Here is a quick flowchart showing the execution of a single ABC bytecode:

* Side note: Forth words are like functions in other languages

Python acts as the glue between Forth and C. During compilation, Python reads the JavaScript Interpreter Forth source file, and outputs two C header files: One which contains the Forth language interpreter, and one which represents the JavaScript interpreter implemented in Forth. A quick diagram is as follows:

The labels of inner/outer interpreter are taken from the Tamarin source. Hopefully this isn't too confusing. I'll be getting into implementation specific details over the week. Some of the hooks are pretty nifty.

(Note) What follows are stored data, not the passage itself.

/-! ### The update of `nextEvaluation` -/

@[simp] theorem State.setNextEvaluation_pending (s : State) (x : Option Nat) : (s.setNextEvaluation x).pending = s.pending := rfl
@[simp] theorem State.setNextEvaluation_partTime (s : State) (x : Option Nat) : (s.setNextEvaluation x).partTime = s.partTime := rfl
@[simp] theorem State.setNextEvaluation_resetCause (s : State) (x : Option Nat) : (s.setNextEvaluation x).resetCause = s.resetCause := rfl
@[simp] theorem State.setNextEvaluation_device (s : State) (x : Option Nat) : (s.setNextEvaluation x).device = s.device := rfl
@[simp] theorem State.setNextEvaluation_zones (s : State) (x : Option Nat) : (s.setNextEvaluation x).zones = s.zones := rfl
@[simp] theorem State.setNextEvaluation_bays (s : State) (x : Option Nat) : (s.setNextEvaluation x).bays = s.bays := rfl
@[simp] theorem State.setNextEvaluation_settleTime (s : State) (x : Option Nat) : (s.setNextEvaluation x).settleTime = s.settleTime := rfl
@[simp] theorem State.setNextEvaluation_holdCount (s : State) (x : Option Nat) : (s.setNextEvaluation x).holdCount = s.holdCount := rfl
@[simp] theorem State.setNextEvaluation_steers (s : State) (x : Option Nat) : (s.setNextEvaluation x).steers = s.steers := rfl
@[simp] theorem State.setNextEvaluation_passages (s : State) (x : Option Nat) : (s.setNextEvaluation x).passages = s.passages := rfl
@[simp] theorem State.setNextEvaluation_passageSettings (s : State) (x : Option Nat) : (s.setNextEvaluation x).passageSettings = s.passageSettings := rfl
@[simp] theorem State.setNextEvaluation_signs (s : State) (x : Option Nat) : (s.setNextEvaluation x).signs = s.signs := rfl
@[simp] theorem State.setNextEvaluation_patterns (s : State) (x : Option Nat) : (s.setNextEvaluation x).patterns = s.patterns := rfl
@[simp] theorem State.setNextEvaluation_airSettings (s : State) (x : Option Nat) : (s.setNextEvaluation x).airSettings = s.airSettings := rfl
@[simp] theorem State.setNextEvaluation_startTime (s : State) (x : Option Nat) : (s.setNextEvaluation x).startTime = s.startTime := rfl
@[simp] theorem State.setNextEvaluation_nextEvaluation (s : State) (x : Option Nat) : (s.setNextEvaluation x).nextEvaluation = x := rfl
@[simp] theorem State.setNextEvaluation_fans (s : State) (x : Option Nat) : (s.setNextEvaluation x).fans = s.fans := rfl
@[simp] theorem State.setNextEvaluation_fanSettings (s : State) (x : Option Nat) : (s.setNextEvaluation x).fanSettings = s.fanSettings := rfl
@[simp] theorem State.setNextEvaluation_lamps (s : State) (x : Option Nat) : (s.setNextEvaluation x).lamps = s.lamps := rfl
@[simp] theorem State.setNextEvaluation_faultThreshold (s : State) (x : Option Nat) : (s.setNextEvaluation x).faultThreshold = s.faultThreshold := rfl
@[simp] theorem State.setNextEvaluation_fireLine (s : State) (x : Option Nat) : (s.setNextEvaluation x).fireLine = s.fireLine := rfl
@[simp] theorem State.setNextEvaluation_quiet (s : State) (x : Option Nat) : (s.setNextEvaluation x).quiet = s.quiet := rfl
@[simp] theorem State.setNextEvaluation_heads (s : State) (x : Option Nat) : (s.setNextEvaluation x).heads = s.heads := rfl
@[simp] theorem State.setNextEvaluation_segments (s : State) (x : Option Nat) : (s.setNextEvaluation x).segments = s.segments := rfl
@[simp] theorem State.setNextEvaluation_lostTime (s : State) (x : Option Nat) : (s.setNextEvaluation x).lostTime = s.lostTime := rfl
@[simp] theorem State.setNextEvaluation_clients (s : State) (x : Option Nat) : (s.setNextEvaluation x).clients = s.clients := rfl
@[simp] theorem State.setNextEvaluation_sources (s : State) (x : Option Nat) : (s.setNextEvaluation x).sources = s.sources := rfl
@[simp] theorem State.setNextEvaluation_fetchMask (s : State) (x : Option Nat) : (s.setNextEvaluation x).fetchMask = s.fetchMask := rfl
@[simp] theorem State.setNextEvaluation_response (s : State) (x : Option Nat) : (s.setNextEvaluation x).response = s.response := rfl
@[simp] theorem State.setNextEvaluation_miso (s : State) (x : Option Nat) : (s.setNextEvaluation x).miso = s.miso := rfl
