@[simp] theorem putGroup_frame (h : [Field.lamps] ⊆ fs) (n : Nat) (g : LampGroup) :
    SameExcept fs s (putGroup n g t) ↔ SameExcept fs s t := by
  refine SameExcept.strip ?_ h
  simp (disch := decide) [putGroup]

@[simp] theorem hostSet_frame (h : redirectFields ⊆ fs) (g : Nat) (b : Bay) (v : Bool) :
    SameExcept fs s (hostSet g b v t) ↔ SameExcept fs s t := by
  refine SameExcept.strip ?_ h
  simp only [hostSet]; repeat' split
  all_goals simp (disch := decide)

@[simp] theorem setLost_frame (h : Field.lostTime :: .heads :: .fans :: steerFields ⊆ fs) (n : Nat) :
    SameExcept fs s (setLost n t) ↔ SameExcept fs s t := by
  refine SameExcept.strip ?_ h
  simp only [setLost]
  split
  · refine SameExcept.trans (by simp (disch := decide)) (SameExcept.foldl (fun s x => ?_) _ _)
    simp only [loseLate]
    repeat' split
    all_goals simp (disch := decide)
  · simp (disch := decide)

end Sys2Proof.Machine
end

Mapping Tamarin opcodes between C and Forth

So after a good time reading, I've figured out a little piece of how Forth hooks into the C. All the files discussed here are in the "core" directory of the tamarin-tracing folder. To make this easier to understand, we're going to use a specific example: the opcode "bitand". As defined in the avm2 pdf, the opcode is (bitand = 168 (0xa8)). Looking in vm.fs, we see that there is an extern keyword next to it:

EXTERN: OP_bitand            2toint & ibox NEXT ;

We also see that the actual "bitwise anding" is done in forth. If we look in vm_min.cpp we see this:
// OP_bitand offset=7175
SNEST, /* 2toint -29 */ 227, AND, LIT8, uint8_t(BoxedInt), SETRAWBOXTYPE, NEXT,

Looking for offset 7175 in the table below:
extern const short opcode_offsets[] = {
0, 0, 5, 6, 7, 1593, 2039, 2042,
2044, 2052, 0, 0, 2056, 2205, 2211, 2217,
2223, 2227, 2232, 2237, 2521, 2526, 2532, 2538,
2544, 2550, 2747, 2752, 2757, 2773, 2775, 3063,
3178, 3184, 0, 3190, 3285, 3286, 3287, 3293,
3299, 3303, 3304, 3305, 3306, 3307, 3308, 3309,
3317, 3322, 3330, 0, 0, 0, 0, 0,
0, 0, 0, 0, 0, 0, 0, 0,
3491, 3558, 4077, 4315, 4316, 4338, 4433, 4915,
4920, 4933, 4950, 0, 5097, 0, 5167, 5172,
0, 0, 0, 0, 0, 5177, 5182, 5187,
5207, 5272, 5280, 0, 0, 5294, 5903, 5913,
5928, 6028, 6072, 6073, 6074, 6078, 6085, 0,
6093, 0, 6141, 0, 6346, 6357, 6385, 6396,
6407, 6411, 6418, 6425, 6432, 6439, 6446, 6453,
6457, 0, 0, 0, 0, 0, 0, 0,
6458, 6462, 6469, 6470, 6477, 6484, 6488, 6668,
6699, 6706, 0, 0, 0, 0, 0, 0,
6713, 6721, 6731, 6746, 6756, 6771, 6853, 6861,
0, 0, 0, 0, 0, 0, 0, 0,
6869, 7104, 7112, 7120, 7128, 7137, 7155, 7165,
7175, 7182, 7189, 7196, 7203, 7210, 7218, 7226,

The bottom left entry, "7175" is at position (bitand = 168 (0xa8)) in the table. Also, looking at file: vm_min.h, we see extern_entry(OP_bitand, 7175). Since everything in forth is based on the address of a word, I think these offsets represent how far away from 0 each word is. It seems that the actual BINARY itself is a collection of jumps between forth words, and the order of the words are in vm_min.cpp. The actual implementation of these words are in vm.fs. Now as to why there are random numbers in vm_min.cpp, I am still lost. But at least now I have a footing.